Вернувшись ко мне, мои гости сели за стол. М. А. читал стихи густым низким голосом, мерно охватывая каждую строчку и делая ударение на последних словах. Это были стихи "Благословенье", "Космос", "Петербургский период русской истории" 4 и некоторые стихи из цикла о терроре 5.
Мы с Арсением напомнили М. А. о заседании в "Кифаре", где он обещал выступить с воспоминаниями об Иннокентии Анненском, и он ушел.
21 марта 1924 года
Сегодня Волошин читал стихи в нашем маленьком литературном кружке на квартире у поэта Петра Зайцева **. Среди приглашенных гостей, кроме обычных, был и Борис Пастернак.
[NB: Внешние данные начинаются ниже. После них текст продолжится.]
-- ==== Sys2Proof/Machine/RegisterCmds.lean ====
section
/-!
DEFINITION. Writes of registers (00 R10; 09 R509, R516, R522, R564, R577, R582; the W1C fields of 02, 03, 04, 05, 06, 07, 08 and
10; 10 R634, R636, R640, R650; 11 R730; 15 R876), the reads that capture a high half (R251, R767, R817, R875), DEBUG_DUMP (12
R762, R763).
-/
namespace Sys2Proof.Machine

/-! ### Reads that capture (R251, R767, R817, R875) -/

/-- A read of BAR0 by the PF returns a register (R509). -/
def State.answerRead (s : State) (w : Word) : State := s.emit (.barData 0 (some (toLe w.toNat 4)) false)

/-- NW_STROKE_LO_READ (R251). -/
def effNwStrokeLoRead (p : Fin 4) (s : State) : State :=
  (s.modStroke p.val (fun x => { x with hiCapture := hiWord x.count })).answerRead (s.strokeReg p.val 0)
/-- NW_STROKE_LO_READ. -/
def execNwStrokeLoRead (p : Fin 4) (s : State) : Host.Outcome State Fault Refusal := .next (effNwStrokeLoRead p s)

/-- QL_TDC_LO_READ (R767). -/
def effQlTdcLoRead (c : Fin 16) (s : State) : State :=
  (s.modRun c.val (fun r => { r with tdcHi := hiWord r.tdc })).answerRead (s.modeReg (0x40 + 16 * c.val))
/-- QL_TDC_LO_READ. -/
def execQlTdcLoRead (c : Fin 16) (s : State) : Host.Outcome State Fault Refusal := .next (effQlTdcLoRead c s)

/-- CK_TIME_LO_READ (R817). -/
def effCkTimeLoRead (s : State) : State :=
  (s.modClock (fun c => { c with timeHi := hiWord (BitVec.ofNat 64 s.time) })).answerRead (s.ckReg 0x08)
/-- CK_TIME_LO_READ. -/
def execCkTimeLoRead (s : State) : Host.Outcome State Fault Refusal := .next (effCkTimeLoRead s)

/-- EM_ENERGY_LO_READ (R875). -/
def effEmEnergyLoRead (s : State) : State :=
  (s.modEm (fun e => { e with energyHi := hiWord e.energy })).answerRead (s.emReg 0x04)
/-- EM_ENERGY_LO_READ. -/
def execEmEnergyLoRead (s : State) : Host.Outcome State Fault Refusal := .next (effEmEnergyLoRead s)

/-- EM_TIME_LO_READ (R875). -/
def effEmTimeLoRead (s : State) : State :=
  (s.modEm (fun e => { e with timeHi := hiWord e.seconds })).answerRead (s.emReg 0x18)
/-- EM_TIME_LO_READ. -/
def execEmTimeLoRead (s : State) : Host.Outcome State Fault Refusal := .next (effEmTimeLoRead s)

/-- EM_LOG_INDEX_WRITE (R876): the PF selects the log slot that the block shows. -/
def effEmLogIndexWrite (val : Word) (s : State) : State := s.modEm (fun e => { e with slot := val.setWidth 12 })
/-- EM_LOG_INDEX_WRITE. -/
def execEmLogIndexWrite (val : Word) (s : State) : Host.Outcome State Fault Refusal := .next (effEmLogIndexWrite val s)

/-! ### Writes of a function's own block (R522, R577 to R580) -/

/-- Replace the low word, with the bits that a mask leaves. -/
def setLoWord (x : DWord) (v mask : Word) : DWord := (hiWord x ++ (v &&& mask))
/-- Replace the high word. -/
def setHiWord (x : DWord) (v : Word) : DWord := (v ++ loWord x)

/-- A write of a queue pair's register r: a base register of an active pair ignores it (R522, R577). -/
def State.writePair (s : State) (fn : Fin 6) (n r : Nat) (v : Word) : State :=
  let set := fun (g : Qp → Qp) => if (s.qp fn.val n).active then s else s.modQp fn.val n g
  if r = 0x00 then set (fun q => { q with sqBase := setLoWord q.sqBase v 0xFFFFF000 })
  else if r = 0x04 then set (fun q => { q with sqBase := setHiWord q.sqBase v })
  else if r = 0x08 then set (fun q => { q with cqBase := setLoWord q.cqBase v 0xFFFFF000 })
  else if r = 0x0C then set (fun q => { q with cqBase := setHiWord q.cqBase v })
  else if r = 0x10 then
    if v.getLsbD 31 then effQpEnable fn (BitVec.ofNat 8 n) v s else effQpDisable fn (BitVec.ofNat 8 n) v s
  else s

/-- An event ring's base is written only while the ring is disabled (R577). -/
def State.modEvRing (s : State) (f : Nat) (g : Ring → Ring) : State :=
  if (s.fn f).ring.active then s else s.modFn f (fun x => { x with ring := g x.ring })

/-- A write of a register of a function's own block outside its queue pairs (R572, R577 to R580). -/
def State.writeFnReg (s : State) (fn : Fin 6) (o : Nat) (v : Word) : State :=
  if o = 0x10 then s.modFn fn.val (fun x => { x with aptBase := setLoWord x.aptBase v 0xFFFF0000 })
  else if o = 0x14 then s.modFn fn.val (fun x => { x with aptBase := setHiWord x.aptBase v })
  else if o = 0x18 then s.modFn fn.val (fun x => { x with b2Base := v.setWidth 18 })
  else if o = 0x20 then s.modEvRing fn.val (fun r => { r with base := setLoWord r.base v 0xFFFFF000 })
  else if o = 0x24 then s.modEvRing fn.val (fun r => { r with base := setHiWord r.base v })
  else if o = 0x28 then effEventRingEnable fn v s
  else if o = 0x2C then effEventLostClear fn v s
  else s

/-- A write of a function's own block (R572, R577 to R580). -/
def State.writeHost (s : State) (fn : Fin 6) (o : Nat) (v : Word) : State :=
  match blockIn o 0x1000 0x20 (pairsOf fn.val) with
  | some (n, r) => s.writePair fn n r v
  | none => s.writeFnReg fn o v

/-! ### W1C fields (R10, R123, R126, R127, R173, R249, R302, R303, R381, R433, R434, R492, R648) -/

/-- A write of core n's block: its error registers, its flags, CLAMP. -/
def State.writeCore (s : State) (n o : Nat) (v : Word) : State :=
  match slotIn o 0x210 4 with
  | some u => if v.getLsbD 1 then s.modSteer n (fun x => { x with clamp := x.clamp.set u false }) else s
  | none =>
    if o = 0x10 then s.modErrs n (fun e => { e with err := e.err.write v })
    else if o = 0x220 then s.modSteer n (fun x => { x with err := x.err.write v })
    else if o = 0x400 then s.modEng n (fun e => { e with err := e.err.write v })
    else if o = 0x408 then s.modEng n (fun e => { e with meFlags := e.meFlags &&& ~~~(v.setWidth 7) })
    else if o = 0x40C then s.modEng n (fun e => { e with veFlags := e.veFlags &&& ~~~(v.setWidth 6) })
    else s

/-- A write of the inkwell block of cluster k. -/
def State.writeInk (s : State) (k o : Nat) (v : Word) : State :=
  if o = 0x40 then s.modInk k (fun x => { x with err := x.err.write v })
  else if o = 0x48 then s.modInk k (fun x => { x with chkErr := x.chkErr.write v })
  else s

/-! ### The fabric and the Quill (R634, R636, R640, R646, R649, R650, R730) -/

/-- A write of the device's own registers (R646, R650). -/
def State.writeFabDev (s : State) (o : Nat) (v : Word) : State :=
  if o = 0x00 then effFbIdWrite v s
  else if o = 0x04 then
    (s.modFabCfg (fun c =>
      let role := v.getLsbD 13
      { c with receiptMs := v.extractLsb' 16 8, timeRole := role, maxHops := v.extractLsb' 0 6
               locked := c.locked && (role || !c.timeRole)
               stratum := if c.timeRole && !role then 0xFF else c.stratum })).selectSource
  else if o = 0x40 then s.modFabCnt (fun c => { c with rxLow := v.extractLsb' 16 16, biasHigh := v.extractLsb' 0 16 })
  else if o = 0x44 then s.modFabCnt (fun c => { c with berLow := v.extractLsb' 24 8, corrHigh := v.extractLsb' 0 24 })
  else if o = 0x48 then s.modFabCnt (fun c => { c with droopLow := v.extractLsb' 16 16, slackLow := v.extractLsb' 0 16 })
  else s

/-- A write of ring r's registers: FB_RING_BASEr takes no write while ENABLE is set (R649, R650). -/
def State.writeRing (s : State) (r o : Nat) (v : Word) : State :=
  if 60 ≤ r then s
  else if o = 0 then effFbRingEnable (BitVec.ofNat 6 r) v s
  else if o = 4 ∧ (s.ring r).enable = false then s.modRing r (fun x => { x with base := v })
  else s

/-- A write of the fabric's device block; `sets` as at `writeReg`. -/
def State.writeFab (s : State) (o : Nat) (v sets : Word) : State :=
  match blockIn o 0x2000 0x10 64 with
  | some (r, i) => s.writeRing r i v
  | none =>
    if o = 0x1300 then
      { s with fabric := { s.fabric with dcq := { s.fabric.dcq with err := s.fabric.dcq.err.write (v &&& ~~~sets) } } }
    else s.writeFabDev o v

/-- A write of port f's block: GATE and the expectation (R632, R634). -/
def State.writePort (s : State) (f : Fin 16) (o : Nat) (v : Word) : State :=
  match slotIn o 0x40 8 with
  | some n => effFbPortExpectWrite f (BitVec.ofNat 3 n) v s
  | none => if o = 0 then s.modPort f.val (fun p => { p with gate := v.getLsbD 0 }) else s

/-- A write of QL_CTX_CTL (R730). -/
def State.writeCtl (s : State) (o : Nat) (v : Word) : State :=
  match slotIn o 0x100 32 with
  | some n =>
    if n % 2 = 0 then s.modLife (n / 2) (fun l => { l with autoRestart := v.getLsbD 31, periodMs := v.extractLsb' 0 16 }) else s
  | none => s

/-- A write of the blocks from BAR0 offset 0x0080_0000 up; in the W1C registers of a router, a sync block, an inkwell, a memory
controller and the fabric a bit of `sets` stays set (R128, R381, R433, R492; log 115). -/
def State.writeBlock (s : State) (x : Nat) (v sets : Word) : State :=
  match blockIn x 0x00800000 0x1000 48, blockIn x 0x00840000 0x1000 48, blockIn x 0x008C0000 0x1000 48,
      blockIn x 0x00900000 0x1000 16, blockIn x 0x00920000 0x1000 16 with
  | some (k, o), _, _, _, _ => if o = 0x20 then s.modRouter k (fun r => { r with err := r.err.write (v &&& ~~~sets) }) else s
  | none, some (k, o), _, _, _ =>
    if o = 0x5C0 then s.modCluster k (fun c => { c with cq := { c.cq with err := c.cq.err.write (v &&& ~~~sets) } }) else s
  | none, none, some (k, o), _, _ => s.writeInk k o (v &&& ~~~sets)
  | none, none, none, some (m, o), _ => if o = 0x18 then s.modMc m (fun c => { c with err := c.err.write (v &&& ~~~sets) }) else s
  | none, none, none, none, some (f, o) => s.writePort (Fin.ofNat 16 f) o v
  | none, none, none, none, none =>
    let o := x % 0x10000
    match x / 0x10000 with
    | 0x93 => s.writeFab o v sets
    | 0x96 => s.writeCtl o v
    | 0x9B => if o = 0x20 then effEmLogIndexWrite v s else s
    | _ => s

/-- A write in BAR0 (R509, R510): one that is not aligned is dropped and counted; a VF reaches its own block alone. A bit of
`sets` is one that an engine or an access sets in the cycle of the write: writing 1 leaves it set (R128, R433; log 115). -/
def State.writeReg (s : State) (fn : Fin 6) (x : Nat) (v sets : Word) : State :=
  if x % 4 ≠ 0 then s.barRejected fn.val
  else if x < 0x10000 then s.writeHost fn x v
  else if fn ≠ 0 then s
  else
    match blockIn x 0x01000000 0x1000 1536 with
    | some (n, o) => s.writeCore n o (v &&& ~~~sets)
    | none => s.writeBlock x v sets

/-- A write of HI_RECOVERY (R582): LENGTH, then GO. -/
def State.writeRecovery (s : State) (v : Word) : State :=
  let s1 : State := { s with host := { s.host with recoveryLen := v.extractLsb' 0 24 } }
  if v.getLsbD 30 then effRecoveryGo s1 else s1

/-- A write in BAR4 (R516): doorbells, HI_RECOVERY and, while it is open, the recovery window of the PF. -/
def State.writeBar4 (s : State) (fn : Fin 6) (x : Nat) (v : Word) : State :=
  match slotIn x 0 128 with
  | some n =>
    if n % 2 = 0 then effSqTailDoorbell fn (BitVec.ofNat 8 (n / 2)) v s else effCqHeadDoorbell fn (BitVec.ofNat 8 (n / 2)) v s
  | none =>
    if x = 0x400 then effEventRingHeadDoorbell fn v s
    else if fn = 0 ∧ x = 0x800 then s.writeRecovery v
    else if fn = 0 ∧ 0x800000 ≤ x ∧ x + 4 ≤ 0x1000000 ∧ s.module_.ident.recoveryAt.isSome then
      { s with host := { s.host with window := Memory.writeBytes s.host.window (x - 0x800000) (toLe v.toNat 4) } }
    else s

/-- REGISTER_WRITE (R10): a write to a register; a register with a row of its own has that row's effect. Every other field
ignores it. -/
def effRegisterWrite (fn : Fin 6) (bar4 : Bool) (off : BitVec 25) (val sets : Word) (s : State) : State :=
  if fn = 5 then s else if bar4 then s.writeBar4 fn off.toNat val else s.writeReg fn off.toNat val sets
/-- REGISTER_WRITE. -/
def execRegisterWrite (fn : Fin 6) (bar4 : Bool) (off : BitVec 25) (val : Word) (s : State) (sets : Word := 0) :
    Host.Outcome State Fault Refusal := .next (effRegisterWrite fn bar4 off val sets s)

/-! ### DEBUG_DUMP (R762, R763) -/

/-- n bytes of bits. -/
def bitBytes (n : Nat) (f : Nat → Bool) : List Byte :=
  (List.range n).map (fun i => BitVec.ofNat 8 (bits8 (fun j => f (8 * i + j))))

/-- A ruling as an image (R199); one that is not loaded is a header with PORT_MASK 0 (R763). -/
def Router.rulingImage (r : Router) (n : Nat) : List Byte :=
  match r.rulings.find? (fun e => e.1 == n) with
  | none => block 16 []
  | some (_, u) =>
    block 16 [(0, 2, u.portMask.toNat), (2, 1, u.next.toNat), (4, 4, u.repeatStrokes.toNat)] ++
      ((List.range 16).filter (fun o => u.portMask.getLsbD o)).flatMap (fun o =>
        (List.range 1024).flatMap (fun i => toLe (u.entries.get 0 (o * 1024 + i)).toNat 4))

/-- The record of core n (R763 WHAT 1). -/
def State.coreRecord (s : State) (n : Nat) : List Byte :=
  let c := s.core n
  let word := fun (w : Word) => toLe w.toNat 4
  let bank := fun (b : Nat) => (List.range 512).flatMap (fun i =>
    (c.eng.acc.get Acc.clear (b * 512 + i)).image (c.eng.anchor.get 0 b))
  let m := s.lsFinal n
  word c.status ++ word (c.ctl.pc.setWidth 32) ++ word c.errs.err.read ++ word c.eng.err.read ++
    (List.range 64).flatMap (fun i => word (c.regs.s i)) ++ bitBytes 8 c.regs.sb ++
    (List.range 1024).flatMap (fun i => word (c.regs.v (i / 32) (i % 32))) ++ bitBytes 128 (fun i => c.regs.vb (i / 32) (i % 32)) ++
    bank 0 ++ bank 1 ++ m.bytes (lsBase n) lsSize ++ bitBytes 1024 (fun i => m.blotAt (lsBase n + 32 * i))

/-- Whether a dump reads an address (R763). -/
def dumpReads (what k : Nat) (m : DevMem) (_a : Nat) : Bool :=
  match m with
  | .ink i => decide (what = 2 ∧ i = k)
  | .loc n => decide (what = 1 ∧ kOf n = k)
  | .bulk => false

/-- The body of a dump (R763). Of a cluster whose domain is off or in retention it holds what the storage holds (DESIGN CHOICE,
log 112: R51 speaks of the host and the transfer engines). -/
def State.dumpBody (s : State) (what k : Nat) : List Byte :=
  if what = 0 then (List.range 4).flatMap (s.cluster k).router.rulingImage
  else if what = 1 then (coresOf k).flatMap s.coreRecord
  else
    let m := (s.inkSettle k).store
    m.bytes (inkBase k) inkSize ++ bitBytes 0x60000 (fun i => m.blotAt (inkBase k + 32 * i))

/-- The header of a dump (R762). -/
def State.dumpHeader (s : State) (what k body : Nat) : List Byte :=
  let p := s.partOf k
  Sys2Proof.Machine.block 32 [(0, 2, 1), (2, 1, what), (3, 1, k),
    (4, 1, flagOf ((s.liveContexts p).any (fun c => (s.ctx c).run.frozen))), (8, 8, (s.part p).stroke.count.toNat), (16, 8, body)]

/-- DEBUG_DUMP (R762): core state and an inkwell only while no context that is not frozen runs on the partition; `find` and
`split` are what the Quill's reads find (R135, R424, R433). -/
def effDebugDump (h : Hdr) (r : Reply) (what cluster : Byte) (find : List (DWord × Ecc)) (split : List DWord) (s : State) :
    State :=
  let k := cluster.toNat
  let own := decide (h.fn = 0 ∨ h.fn = 5) || decide (quarterOf k = h.fn.val - 1)
  s.hostCmd h ((anySpec 0x0903 true false true).on (replyArgs r ++ [(28, 1, what.toNat), (29, 1, k)])) (decide (what.toNat ≤ 2 ∧ k < 48) && own && replyOk h r) (fun s =>
    if what ≠ 0 ∧ (s.liveContexts (s.partOf k)).any (fun c => !(s.ctx c).run.frozen) then s.complete h 0x0903 .wrongState 0
    else
      let t := s.quillFinds (dumpReads what.toNat k) find split
      let body := t.dumpBody what.toNat k
      t.reply h 0x0903 r (t.dumpHeader what.toNat k body.length ++ body))
/-- DEBUG_DUMP. -/
def execDebugDump (h : Hdr) (r : Reply) (what cluster : Byte) (s : State) (find : List (DWord × Ecc) := []) (split : List DWord := []) :
    Host.Outcome State Fault Refusal := .next (effDebugDump h r what cluster find split s)

end Sys2Proof.Machine
end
* Горнунг Владимир Осипович (1870-1931) - инженер.
* Зайцев Петр Никанорович (1889-1971) - поэт, сотрудник издательства "Недра".
До прихода M. A. Зайцев беспокоился, так как Волошин опаздывал, и я вызвался пойти встретить его в Староконюшенном переулке. Пока я ждал М. А., подошли Николай Бернер * и Альвинг. В это время я увидел вдали широкую фигуру Волошина, а позже заметил около него и Мария Степановну. Я пошел к ним навстречу, и, подойдя к дому, мы спустились в квартиру Зайцева, которая была в подвальном этаже большого Коровинского дома, № 5.
* Вернер Николай Федорович (1893-1969) - поэт.
Волошин прочел на этот раз "Благословенье", "Дикое поле", "На вокзале", "Северо-восток", "Петербург", "Космос", "Путями Каина". Я был особенно рад, что услышал "Северо-восток" в его чтении.
26 марта 1924 года
Заседание "Кифары", на которое приглашен Максимилиан Волошин, состоялось сегодня на квартире артистки Наталии Николаевны Соколовой в Большом Козихинском переулке. Ждали довольно долго гостей, стульев было мало, и мы с Альвингом еще днем подготовили сиденья, положив доски на стулья.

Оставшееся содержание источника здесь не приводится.